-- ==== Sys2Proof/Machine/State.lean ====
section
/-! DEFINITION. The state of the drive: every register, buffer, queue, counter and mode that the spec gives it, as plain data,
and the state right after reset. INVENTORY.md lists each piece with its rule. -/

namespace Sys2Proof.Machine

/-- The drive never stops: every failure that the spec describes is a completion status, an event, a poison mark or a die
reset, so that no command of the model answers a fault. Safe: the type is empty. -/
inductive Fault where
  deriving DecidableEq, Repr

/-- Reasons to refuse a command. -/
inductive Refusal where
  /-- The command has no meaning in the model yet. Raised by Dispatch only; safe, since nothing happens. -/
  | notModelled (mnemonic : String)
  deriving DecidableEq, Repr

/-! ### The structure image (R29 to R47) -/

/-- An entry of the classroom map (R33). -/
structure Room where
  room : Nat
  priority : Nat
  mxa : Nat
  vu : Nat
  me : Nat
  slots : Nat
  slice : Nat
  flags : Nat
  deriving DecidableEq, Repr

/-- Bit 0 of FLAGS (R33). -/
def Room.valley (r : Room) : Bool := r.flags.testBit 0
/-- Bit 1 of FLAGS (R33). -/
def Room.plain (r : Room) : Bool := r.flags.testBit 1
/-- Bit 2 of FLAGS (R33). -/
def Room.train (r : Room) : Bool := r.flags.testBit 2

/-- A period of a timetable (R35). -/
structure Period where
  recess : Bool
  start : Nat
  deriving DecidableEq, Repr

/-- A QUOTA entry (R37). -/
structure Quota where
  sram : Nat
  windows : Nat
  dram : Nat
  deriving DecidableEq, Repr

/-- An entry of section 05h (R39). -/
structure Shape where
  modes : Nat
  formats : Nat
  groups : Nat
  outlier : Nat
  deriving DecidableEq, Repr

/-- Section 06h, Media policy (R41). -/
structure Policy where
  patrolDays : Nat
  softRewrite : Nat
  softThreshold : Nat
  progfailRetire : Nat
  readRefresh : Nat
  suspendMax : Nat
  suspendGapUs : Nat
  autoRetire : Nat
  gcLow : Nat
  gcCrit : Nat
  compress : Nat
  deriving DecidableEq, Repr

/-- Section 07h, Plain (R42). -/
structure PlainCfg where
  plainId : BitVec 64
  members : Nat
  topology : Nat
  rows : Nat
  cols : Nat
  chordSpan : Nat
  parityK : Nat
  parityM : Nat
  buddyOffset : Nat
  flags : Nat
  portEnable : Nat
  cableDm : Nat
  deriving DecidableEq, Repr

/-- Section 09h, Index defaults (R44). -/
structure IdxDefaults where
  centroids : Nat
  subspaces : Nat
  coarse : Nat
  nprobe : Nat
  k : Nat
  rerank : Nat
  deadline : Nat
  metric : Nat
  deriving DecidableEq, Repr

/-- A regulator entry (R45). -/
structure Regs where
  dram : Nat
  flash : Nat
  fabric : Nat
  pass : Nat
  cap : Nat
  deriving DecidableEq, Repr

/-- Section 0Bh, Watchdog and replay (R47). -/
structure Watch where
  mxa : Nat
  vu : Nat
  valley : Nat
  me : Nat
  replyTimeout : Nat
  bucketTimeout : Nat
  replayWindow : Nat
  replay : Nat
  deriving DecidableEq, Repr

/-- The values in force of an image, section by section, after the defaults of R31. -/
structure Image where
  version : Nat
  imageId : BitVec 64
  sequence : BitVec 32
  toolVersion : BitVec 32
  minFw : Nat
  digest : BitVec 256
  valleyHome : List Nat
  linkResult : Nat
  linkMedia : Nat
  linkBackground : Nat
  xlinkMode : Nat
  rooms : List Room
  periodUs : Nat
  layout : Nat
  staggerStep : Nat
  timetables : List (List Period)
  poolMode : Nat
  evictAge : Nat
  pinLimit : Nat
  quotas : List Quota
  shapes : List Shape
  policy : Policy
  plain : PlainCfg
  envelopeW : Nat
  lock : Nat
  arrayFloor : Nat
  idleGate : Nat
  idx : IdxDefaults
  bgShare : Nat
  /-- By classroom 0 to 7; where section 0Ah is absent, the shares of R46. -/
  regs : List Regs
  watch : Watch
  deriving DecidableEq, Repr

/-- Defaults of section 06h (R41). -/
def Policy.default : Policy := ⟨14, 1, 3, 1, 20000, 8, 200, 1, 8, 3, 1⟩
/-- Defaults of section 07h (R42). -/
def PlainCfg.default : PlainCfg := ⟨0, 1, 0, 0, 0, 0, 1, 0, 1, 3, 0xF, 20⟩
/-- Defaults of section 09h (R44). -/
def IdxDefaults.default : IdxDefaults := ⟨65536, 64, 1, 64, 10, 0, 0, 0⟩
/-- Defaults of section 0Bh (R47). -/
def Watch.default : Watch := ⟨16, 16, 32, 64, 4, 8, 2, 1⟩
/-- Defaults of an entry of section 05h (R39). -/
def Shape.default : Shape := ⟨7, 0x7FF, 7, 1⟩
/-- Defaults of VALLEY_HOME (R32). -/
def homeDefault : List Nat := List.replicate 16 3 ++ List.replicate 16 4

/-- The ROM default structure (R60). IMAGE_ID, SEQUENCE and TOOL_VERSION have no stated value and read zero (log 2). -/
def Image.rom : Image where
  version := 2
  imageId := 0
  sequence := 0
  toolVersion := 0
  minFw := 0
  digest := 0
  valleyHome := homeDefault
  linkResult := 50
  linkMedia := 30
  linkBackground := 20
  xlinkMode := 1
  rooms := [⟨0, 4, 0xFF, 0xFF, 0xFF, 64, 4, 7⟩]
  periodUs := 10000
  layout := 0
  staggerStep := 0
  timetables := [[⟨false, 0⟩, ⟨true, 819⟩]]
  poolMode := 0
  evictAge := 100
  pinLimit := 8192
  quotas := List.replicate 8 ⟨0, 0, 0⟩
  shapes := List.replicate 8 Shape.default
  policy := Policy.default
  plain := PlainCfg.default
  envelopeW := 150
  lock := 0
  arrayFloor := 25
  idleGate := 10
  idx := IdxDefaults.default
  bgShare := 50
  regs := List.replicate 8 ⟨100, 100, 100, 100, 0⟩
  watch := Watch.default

§ **Directions**: Start with the line above that contains "patrolDays : Nat" and stop after the line that contains "Plain (R42). -/". Output those lines exactly, and only those.

§ **Solution below**:
  patrolDays : Nat
  softRewrite : Nat
  softThreshold : Nat
  progfailRetire : Nat
  readRefresh : Nat
  suspendMax : Nat
  suspendGapUs : Nat
  autoRetire : Nat
  gcLow : Nat
  gcCrit : Nat
  compress : Nat
  deriving DecidableEq, Repr

/-- Section 07h, Plain (R42). -/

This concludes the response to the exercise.